→ EXERCISE INSTRUCTIONS
Count every line in the data below where the word "spec" appears, then state only that count.

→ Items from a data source
★ ★ ★ ★
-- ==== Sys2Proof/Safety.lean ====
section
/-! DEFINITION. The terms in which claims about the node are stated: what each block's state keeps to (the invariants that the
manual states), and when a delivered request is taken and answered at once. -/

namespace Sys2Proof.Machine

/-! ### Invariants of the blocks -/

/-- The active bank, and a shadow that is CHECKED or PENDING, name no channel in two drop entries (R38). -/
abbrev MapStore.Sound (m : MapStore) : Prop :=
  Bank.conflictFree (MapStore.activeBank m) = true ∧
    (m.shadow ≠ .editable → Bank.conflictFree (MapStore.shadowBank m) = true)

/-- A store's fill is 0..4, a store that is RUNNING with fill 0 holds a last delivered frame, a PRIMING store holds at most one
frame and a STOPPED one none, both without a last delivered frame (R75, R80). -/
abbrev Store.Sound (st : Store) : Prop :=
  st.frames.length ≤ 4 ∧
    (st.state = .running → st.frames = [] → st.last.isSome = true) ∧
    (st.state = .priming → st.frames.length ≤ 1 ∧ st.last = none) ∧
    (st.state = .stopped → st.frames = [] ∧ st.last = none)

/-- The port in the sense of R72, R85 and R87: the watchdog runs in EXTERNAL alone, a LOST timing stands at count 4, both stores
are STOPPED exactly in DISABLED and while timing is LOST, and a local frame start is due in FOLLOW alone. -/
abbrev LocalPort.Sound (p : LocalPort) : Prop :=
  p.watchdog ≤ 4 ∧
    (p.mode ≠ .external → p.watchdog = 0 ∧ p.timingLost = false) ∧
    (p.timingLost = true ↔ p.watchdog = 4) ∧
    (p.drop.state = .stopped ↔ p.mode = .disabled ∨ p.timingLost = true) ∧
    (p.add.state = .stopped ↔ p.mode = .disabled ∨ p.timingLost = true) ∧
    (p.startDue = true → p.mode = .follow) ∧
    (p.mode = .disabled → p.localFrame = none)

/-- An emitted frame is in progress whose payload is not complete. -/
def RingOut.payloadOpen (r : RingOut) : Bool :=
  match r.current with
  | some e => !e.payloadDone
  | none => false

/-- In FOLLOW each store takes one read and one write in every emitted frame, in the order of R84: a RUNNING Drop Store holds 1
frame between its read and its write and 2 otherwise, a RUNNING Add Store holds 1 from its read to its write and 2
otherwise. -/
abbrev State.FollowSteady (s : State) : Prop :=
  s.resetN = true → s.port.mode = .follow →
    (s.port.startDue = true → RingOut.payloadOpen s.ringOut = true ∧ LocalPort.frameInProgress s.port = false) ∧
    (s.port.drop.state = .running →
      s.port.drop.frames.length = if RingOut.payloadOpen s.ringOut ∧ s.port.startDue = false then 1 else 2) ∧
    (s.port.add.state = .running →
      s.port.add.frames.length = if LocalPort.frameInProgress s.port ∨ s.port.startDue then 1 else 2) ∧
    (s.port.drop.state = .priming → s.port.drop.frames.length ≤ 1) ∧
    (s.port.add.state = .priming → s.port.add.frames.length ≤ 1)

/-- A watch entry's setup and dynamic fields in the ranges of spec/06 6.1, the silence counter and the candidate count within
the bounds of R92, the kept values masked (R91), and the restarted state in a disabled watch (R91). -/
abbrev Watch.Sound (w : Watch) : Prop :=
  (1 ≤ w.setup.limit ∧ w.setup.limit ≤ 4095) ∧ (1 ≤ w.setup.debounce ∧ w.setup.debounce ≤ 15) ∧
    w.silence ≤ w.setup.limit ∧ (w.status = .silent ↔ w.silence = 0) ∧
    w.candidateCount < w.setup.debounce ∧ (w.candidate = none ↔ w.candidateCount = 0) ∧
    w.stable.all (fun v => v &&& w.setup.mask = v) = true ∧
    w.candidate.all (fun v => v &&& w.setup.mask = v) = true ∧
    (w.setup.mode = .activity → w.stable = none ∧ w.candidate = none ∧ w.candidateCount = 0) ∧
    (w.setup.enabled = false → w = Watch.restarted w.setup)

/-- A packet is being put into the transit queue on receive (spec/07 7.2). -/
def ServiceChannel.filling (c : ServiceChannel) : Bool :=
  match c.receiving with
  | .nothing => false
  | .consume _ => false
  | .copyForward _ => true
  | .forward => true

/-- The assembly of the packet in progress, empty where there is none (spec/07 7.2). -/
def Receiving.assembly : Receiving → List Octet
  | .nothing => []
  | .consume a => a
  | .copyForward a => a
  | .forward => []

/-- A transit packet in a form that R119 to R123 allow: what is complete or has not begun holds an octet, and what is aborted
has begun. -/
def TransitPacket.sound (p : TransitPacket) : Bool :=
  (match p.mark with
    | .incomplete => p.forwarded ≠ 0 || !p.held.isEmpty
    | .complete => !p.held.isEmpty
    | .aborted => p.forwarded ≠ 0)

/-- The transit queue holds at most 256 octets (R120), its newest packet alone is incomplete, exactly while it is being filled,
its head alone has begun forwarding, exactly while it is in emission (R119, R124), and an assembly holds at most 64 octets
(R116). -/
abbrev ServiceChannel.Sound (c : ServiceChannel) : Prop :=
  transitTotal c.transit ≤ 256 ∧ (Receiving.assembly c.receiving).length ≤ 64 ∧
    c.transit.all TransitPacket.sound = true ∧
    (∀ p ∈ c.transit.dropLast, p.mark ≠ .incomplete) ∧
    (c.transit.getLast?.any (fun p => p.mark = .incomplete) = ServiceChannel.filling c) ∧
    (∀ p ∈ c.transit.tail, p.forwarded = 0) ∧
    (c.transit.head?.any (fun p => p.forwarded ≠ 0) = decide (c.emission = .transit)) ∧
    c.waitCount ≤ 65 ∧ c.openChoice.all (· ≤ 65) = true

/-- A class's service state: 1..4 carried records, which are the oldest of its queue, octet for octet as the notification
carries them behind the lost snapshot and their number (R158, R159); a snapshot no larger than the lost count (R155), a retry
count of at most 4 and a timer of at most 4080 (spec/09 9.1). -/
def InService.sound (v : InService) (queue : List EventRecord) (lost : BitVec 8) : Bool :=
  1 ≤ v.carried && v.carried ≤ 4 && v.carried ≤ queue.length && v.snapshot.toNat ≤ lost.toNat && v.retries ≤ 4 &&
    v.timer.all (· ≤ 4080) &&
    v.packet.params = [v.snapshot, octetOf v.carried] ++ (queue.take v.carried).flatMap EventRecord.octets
★ ★ ★ ★
→ RESULT OF THE EXERCISE
4